Among the lines of the records, please find those that contain the word "SlotId" and copy them.

** Opening Source data block **

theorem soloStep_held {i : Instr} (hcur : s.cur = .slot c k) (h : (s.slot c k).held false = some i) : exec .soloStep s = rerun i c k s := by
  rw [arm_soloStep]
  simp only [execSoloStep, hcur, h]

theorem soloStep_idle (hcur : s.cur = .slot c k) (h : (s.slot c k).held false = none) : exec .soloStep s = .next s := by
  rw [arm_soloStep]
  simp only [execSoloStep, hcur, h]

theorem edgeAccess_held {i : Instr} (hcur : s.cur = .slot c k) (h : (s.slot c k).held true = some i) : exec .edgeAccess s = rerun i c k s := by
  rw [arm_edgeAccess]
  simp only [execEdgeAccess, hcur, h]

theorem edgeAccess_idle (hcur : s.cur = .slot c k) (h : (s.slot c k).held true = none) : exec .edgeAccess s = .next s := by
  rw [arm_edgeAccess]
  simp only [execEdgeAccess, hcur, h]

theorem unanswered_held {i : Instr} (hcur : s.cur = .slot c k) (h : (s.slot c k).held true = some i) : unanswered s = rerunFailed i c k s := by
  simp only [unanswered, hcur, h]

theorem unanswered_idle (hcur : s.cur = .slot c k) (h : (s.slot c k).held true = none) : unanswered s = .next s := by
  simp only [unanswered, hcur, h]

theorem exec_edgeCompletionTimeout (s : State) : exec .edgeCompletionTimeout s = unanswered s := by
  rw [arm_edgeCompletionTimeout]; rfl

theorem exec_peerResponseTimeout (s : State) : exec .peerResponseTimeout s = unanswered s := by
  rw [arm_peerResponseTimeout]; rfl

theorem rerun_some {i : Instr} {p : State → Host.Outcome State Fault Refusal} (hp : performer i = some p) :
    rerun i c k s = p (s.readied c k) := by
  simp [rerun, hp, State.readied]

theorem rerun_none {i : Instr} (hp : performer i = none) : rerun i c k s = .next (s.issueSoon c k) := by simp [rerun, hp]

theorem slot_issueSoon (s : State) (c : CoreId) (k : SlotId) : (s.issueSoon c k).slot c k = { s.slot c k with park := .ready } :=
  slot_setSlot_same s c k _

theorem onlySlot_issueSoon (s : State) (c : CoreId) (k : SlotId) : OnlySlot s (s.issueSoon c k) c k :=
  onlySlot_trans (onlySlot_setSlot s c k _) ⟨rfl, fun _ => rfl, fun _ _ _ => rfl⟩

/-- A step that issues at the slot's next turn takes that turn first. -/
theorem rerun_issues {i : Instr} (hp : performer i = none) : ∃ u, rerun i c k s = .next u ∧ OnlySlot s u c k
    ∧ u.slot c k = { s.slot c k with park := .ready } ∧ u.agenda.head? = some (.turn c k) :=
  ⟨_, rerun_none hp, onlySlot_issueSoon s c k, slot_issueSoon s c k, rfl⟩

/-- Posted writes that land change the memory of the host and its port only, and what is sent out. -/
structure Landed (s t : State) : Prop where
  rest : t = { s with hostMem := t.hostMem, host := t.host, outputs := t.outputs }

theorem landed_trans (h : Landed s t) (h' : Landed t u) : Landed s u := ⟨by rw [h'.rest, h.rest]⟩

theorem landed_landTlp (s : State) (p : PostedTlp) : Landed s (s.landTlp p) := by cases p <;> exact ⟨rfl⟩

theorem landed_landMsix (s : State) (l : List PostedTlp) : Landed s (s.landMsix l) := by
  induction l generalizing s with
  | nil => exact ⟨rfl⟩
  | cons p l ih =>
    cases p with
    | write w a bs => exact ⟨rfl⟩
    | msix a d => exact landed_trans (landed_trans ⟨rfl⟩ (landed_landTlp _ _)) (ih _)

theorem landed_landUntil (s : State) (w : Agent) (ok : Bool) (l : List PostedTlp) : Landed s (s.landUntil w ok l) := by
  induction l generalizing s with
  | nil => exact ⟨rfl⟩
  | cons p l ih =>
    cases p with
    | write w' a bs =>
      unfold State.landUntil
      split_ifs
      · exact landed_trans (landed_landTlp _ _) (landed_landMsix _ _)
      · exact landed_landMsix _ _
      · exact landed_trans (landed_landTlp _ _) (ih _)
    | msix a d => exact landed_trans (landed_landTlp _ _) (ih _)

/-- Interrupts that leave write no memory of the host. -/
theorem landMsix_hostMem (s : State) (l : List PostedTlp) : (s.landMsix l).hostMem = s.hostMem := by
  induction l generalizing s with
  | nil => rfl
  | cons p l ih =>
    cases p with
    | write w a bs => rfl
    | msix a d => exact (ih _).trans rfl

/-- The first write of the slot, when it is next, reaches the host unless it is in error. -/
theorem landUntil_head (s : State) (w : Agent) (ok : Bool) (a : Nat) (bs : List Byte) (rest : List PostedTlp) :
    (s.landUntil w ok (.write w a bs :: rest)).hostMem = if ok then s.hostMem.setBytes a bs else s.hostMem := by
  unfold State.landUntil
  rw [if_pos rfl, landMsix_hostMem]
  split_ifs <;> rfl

** Closing Source data block **

**Final answer**:
theorem slot_issueSoon (s : State) (c : CoreId) (k : SlotId) : (s.issueSoon c k).slot c k = { s.slot c k with park := .ready } :=
theorem onlySlot_issueSoon (s : State) (c : CoreId) (k : SlotId) : OnlySlot s (s.issueSoon c k) c k :=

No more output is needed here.